* **Requirement**
In the records below, begin at the line containing "(s.updMon f).cntCapture = s.cntCapture := rfl" and end at the line containing "(s.updMon f).links = s.links := rfl"; quote every line in that span exactly, including both boundary lines, and no others.

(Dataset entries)

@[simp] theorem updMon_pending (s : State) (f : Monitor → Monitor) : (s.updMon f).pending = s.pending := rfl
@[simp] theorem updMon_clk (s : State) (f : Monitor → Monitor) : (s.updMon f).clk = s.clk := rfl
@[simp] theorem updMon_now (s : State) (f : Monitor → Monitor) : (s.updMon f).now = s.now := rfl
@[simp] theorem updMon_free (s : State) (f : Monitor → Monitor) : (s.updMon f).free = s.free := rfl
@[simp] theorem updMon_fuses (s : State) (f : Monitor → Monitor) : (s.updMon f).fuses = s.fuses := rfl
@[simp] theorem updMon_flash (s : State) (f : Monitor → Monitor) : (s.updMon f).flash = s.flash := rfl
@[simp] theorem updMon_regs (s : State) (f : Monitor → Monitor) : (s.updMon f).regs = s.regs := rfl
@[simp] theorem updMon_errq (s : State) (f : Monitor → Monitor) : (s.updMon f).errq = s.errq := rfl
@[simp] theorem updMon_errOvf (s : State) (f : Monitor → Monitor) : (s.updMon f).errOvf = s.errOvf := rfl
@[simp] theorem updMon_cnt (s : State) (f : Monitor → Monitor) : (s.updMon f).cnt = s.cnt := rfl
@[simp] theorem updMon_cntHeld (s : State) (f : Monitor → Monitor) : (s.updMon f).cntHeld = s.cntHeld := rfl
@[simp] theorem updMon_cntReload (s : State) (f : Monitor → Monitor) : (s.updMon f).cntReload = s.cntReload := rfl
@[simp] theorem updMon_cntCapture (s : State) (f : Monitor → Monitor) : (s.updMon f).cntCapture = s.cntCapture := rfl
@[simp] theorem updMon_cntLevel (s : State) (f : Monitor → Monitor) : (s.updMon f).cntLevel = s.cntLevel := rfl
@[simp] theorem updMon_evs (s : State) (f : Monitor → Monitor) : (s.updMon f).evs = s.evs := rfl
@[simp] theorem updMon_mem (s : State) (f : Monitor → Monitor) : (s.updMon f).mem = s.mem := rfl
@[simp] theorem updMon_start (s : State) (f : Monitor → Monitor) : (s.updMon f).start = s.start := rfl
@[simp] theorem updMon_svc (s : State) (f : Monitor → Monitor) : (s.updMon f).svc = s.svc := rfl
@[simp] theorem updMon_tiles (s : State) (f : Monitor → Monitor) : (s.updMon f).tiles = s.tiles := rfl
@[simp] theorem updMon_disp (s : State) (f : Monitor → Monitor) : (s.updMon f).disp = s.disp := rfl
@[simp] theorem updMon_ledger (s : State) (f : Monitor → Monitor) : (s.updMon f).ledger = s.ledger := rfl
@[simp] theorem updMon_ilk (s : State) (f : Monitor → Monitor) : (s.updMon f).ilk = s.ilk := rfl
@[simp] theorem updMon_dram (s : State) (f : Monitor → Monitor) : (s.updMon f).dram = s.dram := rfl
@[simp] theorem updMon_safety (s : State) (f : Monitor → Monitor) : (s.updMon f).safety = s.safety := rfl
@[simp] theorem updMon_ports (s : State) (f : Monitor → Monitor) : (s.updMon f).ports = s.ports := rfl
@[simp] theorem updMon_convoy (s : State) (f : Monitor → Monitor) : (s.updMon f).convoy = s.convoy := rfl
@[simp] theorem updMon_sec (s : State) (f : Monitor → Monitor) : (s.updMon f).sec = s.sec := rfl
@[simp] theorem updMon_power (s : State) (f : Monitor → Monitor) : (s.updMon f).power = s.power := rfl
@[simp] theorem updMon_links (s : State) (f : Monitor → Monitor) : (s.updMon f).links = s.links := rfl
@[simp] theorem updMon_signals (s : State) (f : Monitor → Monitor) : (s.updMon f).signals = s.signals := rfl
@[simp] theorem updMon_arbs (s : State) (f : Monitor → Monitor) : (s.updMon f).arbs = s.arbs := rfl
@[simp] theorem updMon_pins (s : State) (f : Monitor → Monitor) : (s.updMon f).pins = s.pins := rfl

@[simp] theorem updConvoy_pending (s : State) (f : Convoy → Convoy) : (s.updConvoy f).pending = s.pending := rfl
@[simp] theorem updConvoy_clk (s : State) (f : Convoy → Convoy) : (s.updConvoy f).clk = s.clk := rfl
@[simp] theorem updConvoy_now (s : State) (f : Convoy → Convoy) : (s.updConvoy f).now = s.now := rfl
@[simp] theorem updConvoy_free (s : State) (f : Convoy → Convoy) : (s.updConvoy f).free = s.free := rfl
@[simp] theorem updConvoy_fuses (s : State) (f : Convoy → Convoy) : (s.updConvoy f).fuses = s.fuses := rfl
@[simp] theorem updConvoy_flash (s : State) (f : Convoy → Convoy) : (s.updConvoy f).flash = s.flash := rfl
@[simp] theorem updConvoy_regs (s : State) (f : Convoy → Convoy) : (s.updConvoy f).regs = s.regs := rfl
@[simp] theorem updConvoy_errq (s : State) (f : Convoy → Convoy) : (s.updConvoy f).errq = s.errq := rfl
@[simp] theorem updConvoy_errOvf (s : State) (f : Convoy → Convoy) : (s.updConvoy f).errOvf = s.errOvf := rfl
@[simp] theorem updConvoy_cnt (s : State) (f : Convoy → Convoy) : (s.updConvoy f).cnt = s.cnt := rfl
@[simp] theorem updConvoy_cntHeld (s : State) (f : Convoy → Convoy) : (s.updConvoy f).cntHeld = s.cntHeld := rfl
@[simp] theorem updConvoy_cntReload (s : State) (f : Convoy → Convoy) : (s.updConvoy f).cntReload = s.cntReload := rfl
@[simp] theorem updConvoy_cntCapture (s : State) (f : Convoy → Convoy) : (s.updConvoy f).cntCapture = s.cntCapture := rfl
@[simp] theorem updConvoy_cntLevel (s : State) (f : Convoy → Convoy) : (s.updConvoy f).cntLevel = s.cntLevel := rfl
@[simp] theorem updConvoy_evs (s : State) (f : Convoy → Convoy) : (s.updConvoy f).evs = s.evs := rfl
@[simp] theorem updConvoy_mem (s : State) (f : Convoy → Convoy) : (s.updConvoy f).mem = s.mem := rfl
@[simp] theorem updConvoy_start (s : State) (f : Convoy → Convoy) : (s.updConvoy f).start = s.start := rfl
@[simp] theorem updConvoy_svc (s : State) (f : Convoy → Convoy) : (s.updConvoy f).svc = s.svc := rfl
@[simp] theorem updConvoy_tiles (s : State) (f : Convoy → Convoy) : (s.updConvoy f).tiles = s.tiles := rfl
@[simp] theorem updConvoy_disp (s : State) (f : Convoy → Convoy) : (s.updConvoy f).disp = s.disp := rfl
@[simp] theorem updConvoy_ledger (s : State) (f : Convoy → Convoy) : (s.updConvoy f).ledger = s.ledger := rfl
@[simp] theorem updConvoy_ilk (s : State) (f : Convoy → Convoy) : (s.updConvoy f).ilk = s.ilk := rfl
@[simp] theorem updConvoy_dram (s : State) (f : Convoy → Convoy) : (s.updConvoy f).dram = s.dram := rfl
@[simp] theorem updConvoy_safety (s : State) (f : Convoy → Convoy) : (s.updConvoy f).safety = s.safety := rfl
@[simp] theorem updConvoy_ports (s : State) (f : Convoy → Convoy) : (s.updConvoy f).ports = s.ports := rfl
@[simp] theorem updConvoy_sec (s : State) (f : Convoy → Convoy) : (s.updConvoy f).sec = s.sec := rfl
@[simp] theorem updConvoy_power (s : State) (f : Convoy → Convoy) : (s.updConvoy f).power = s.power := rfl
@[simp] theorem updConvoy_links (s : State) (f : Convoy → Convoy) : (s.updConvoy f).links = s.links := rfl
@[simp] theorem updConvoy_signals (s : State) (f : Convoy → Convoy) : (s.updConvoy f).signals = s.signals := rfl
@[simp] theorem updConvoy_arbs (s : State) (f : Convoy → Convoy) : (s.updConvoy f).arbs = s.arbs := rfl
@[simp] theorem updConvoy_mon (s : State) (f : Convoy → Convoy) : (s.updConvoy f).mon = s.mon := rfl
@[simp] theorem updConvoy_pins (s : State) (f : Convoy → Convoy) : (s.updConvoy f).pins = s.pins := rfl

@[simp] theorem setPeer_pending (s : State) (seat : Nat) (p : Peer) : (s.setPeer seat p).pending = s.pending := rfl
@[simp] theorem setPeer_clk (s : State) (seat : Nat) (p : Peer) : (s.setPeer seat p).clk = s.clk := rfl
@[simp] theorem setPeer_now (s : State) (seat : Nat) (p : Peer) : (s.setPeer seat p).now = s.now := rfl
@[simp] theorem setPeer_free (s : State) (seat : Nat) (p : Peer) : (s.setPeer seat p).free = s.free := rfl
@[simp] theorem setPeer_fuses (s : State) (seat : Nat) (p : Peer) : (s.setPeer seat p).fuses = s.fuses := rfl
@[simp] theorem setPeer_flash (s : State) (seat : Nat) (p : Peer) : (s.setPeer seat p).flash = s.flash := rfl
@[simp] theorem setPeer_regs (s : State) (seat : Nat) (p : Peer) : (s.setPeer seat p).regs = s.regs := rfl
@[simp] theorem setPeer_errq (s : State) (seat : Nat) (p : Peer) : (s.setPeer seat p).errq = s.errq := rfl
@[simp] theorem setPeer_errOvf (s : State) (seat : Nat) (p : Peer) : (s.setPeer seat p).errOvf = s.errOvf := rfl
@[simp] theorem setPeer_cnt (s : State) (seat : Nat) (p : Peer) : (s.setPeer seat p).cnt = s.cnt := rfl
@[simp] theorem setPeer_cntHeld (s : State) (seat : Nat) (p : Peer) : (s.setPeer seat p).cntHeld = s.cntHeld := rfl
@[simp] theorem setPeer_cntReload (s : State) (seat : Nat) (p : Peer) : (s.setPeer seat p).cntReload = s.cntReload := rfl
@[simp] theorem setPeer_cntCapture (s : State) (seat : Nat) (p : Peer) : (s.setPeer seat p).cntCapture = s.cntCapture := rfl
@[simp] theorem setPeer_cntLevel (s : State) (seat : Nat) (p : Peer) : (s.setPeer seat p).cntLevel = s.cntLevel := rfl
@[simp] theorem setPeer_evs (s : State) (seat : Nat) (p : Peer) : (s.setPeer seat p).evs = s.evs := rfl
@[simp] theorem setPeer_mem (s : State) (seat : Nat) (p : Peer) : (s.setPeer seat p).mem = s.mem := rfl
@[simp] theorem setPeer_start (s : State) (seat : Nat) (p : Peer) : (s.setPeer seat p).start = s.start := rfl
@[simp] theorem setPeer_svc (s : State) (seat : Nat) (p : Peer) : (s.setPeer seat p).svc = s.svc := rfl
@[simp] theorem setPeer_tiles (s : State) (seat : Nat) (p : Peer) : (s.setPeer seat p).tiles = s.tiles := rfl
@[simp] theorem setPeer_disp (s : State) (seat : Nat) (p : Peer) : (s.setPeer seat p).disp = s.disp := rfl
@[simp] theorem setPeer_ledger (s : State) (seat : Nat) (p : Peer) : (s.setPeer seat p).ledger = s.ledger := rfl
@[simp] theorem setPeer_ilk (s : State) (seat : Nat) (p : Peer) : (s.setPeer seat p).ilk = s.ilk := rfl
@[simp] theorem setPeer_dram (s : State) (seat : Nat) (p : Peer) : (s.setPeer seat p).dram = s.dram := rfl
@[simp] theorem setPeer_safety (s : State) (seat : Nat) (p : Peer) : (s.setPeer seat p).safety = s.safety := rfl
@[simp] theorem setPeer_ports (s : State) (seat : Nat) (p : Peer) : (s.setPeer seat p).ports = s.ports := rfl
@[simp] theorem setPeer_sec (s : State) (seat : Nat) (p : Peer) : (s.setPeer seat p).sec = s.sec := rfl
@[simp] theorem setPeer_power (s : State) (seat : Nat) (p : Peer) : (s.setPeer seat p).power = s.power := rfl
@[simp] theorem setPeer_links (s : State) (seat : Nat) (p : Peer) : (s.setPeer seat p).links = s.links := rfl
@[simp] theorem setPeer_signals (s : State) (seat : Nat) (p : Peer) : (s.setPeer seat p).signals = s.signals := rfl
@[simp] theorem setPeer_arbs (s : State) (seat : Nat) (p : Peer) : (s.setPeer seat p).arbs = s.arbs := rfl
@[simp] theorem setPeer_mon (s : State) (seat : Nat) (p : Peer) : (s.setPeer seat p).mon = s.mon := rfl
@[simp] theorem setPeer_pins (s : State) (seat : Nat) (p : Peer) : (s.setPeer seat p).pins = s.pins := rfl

* **Written response**
@[simp] theorem updMon_cntCapture (s : State) (f : Monitor → Monitor) : (s.updMon f).cntCapture = s.cntCapture := rfl
@[simp] theorem updMon_cntLevel (s : State) (f : Monitor → Monitor) : (s.updMon f).cntLevel = s.cntLevel := rfl
@[simp] theorem updMon_evs (s : State) (f : Monitor → Monitor) : (s.updMon f).evs = s.evs := rfl
@[simp] theorem updMon_mem (s : State) (f : Monitor → Monitor) : (s.updMon f).mem = s.mem := rfl
@[simp] theorem updMon_start (s : State) (f : Monitor → Monitor) : (s.updMon f).start = s.start := rfl
@[simp] theorem updMon_svc (s : State) (f : Monitor → Monitor) : (s.updMon f).svc = s.svc := rfl
@[simp] theorem updMon_tiles (s : State) (f : Monitor → Monitor) : (s.updMon f).tiles = s.tiles := rfl
@[simp] theorem updMon_disp (s : State) (f : Monitor → Monitor) : (s.updMon f).disp = s.disp := rfl
@[simp] theorem updMon_ledger (s : State) (f : Monitor → Monitor) : (s.updMon f).ledger = s.ledger := rfl
@[simp] theorem updMon_ilk (s : State) (f : Monitor → Monitor) : (s.updMon f).ilk = s.ilk := rfl
@[simp] theorem updMon_dram (s : State) (f : Monitor → Monitor) : (s.updMon f).dram = s.dram := rfl
@[simp] theorem updMon_safety (s : State) (f : Monitor → Monitor) : (s.updMon f).safety = s.safety := rfl
@[simp] theorem updMon_ports (s : State) (f : Monitor → Monitor) : (s.updMon f).ports = s.ports := rfl
@[simp] theorem updMon_convoy (s : State) (f : Monitor → Monitor) : (s.updMon f).convoy = s.convoy := rfl
@[simp] theorem updMon_sec (s : State) (f : Monitor → Monitor) : (s.updMon f).sec = s.sec := rfl
@[simp] theorem updMon_power (s : State) (f : Monitor → Monitor) : (s.updMon f).power = s.power := rfl
@[simp] theorem updMon_links (s : State) (f : Monitor → Monitor) : (s.updMon f).links = s.links := rfl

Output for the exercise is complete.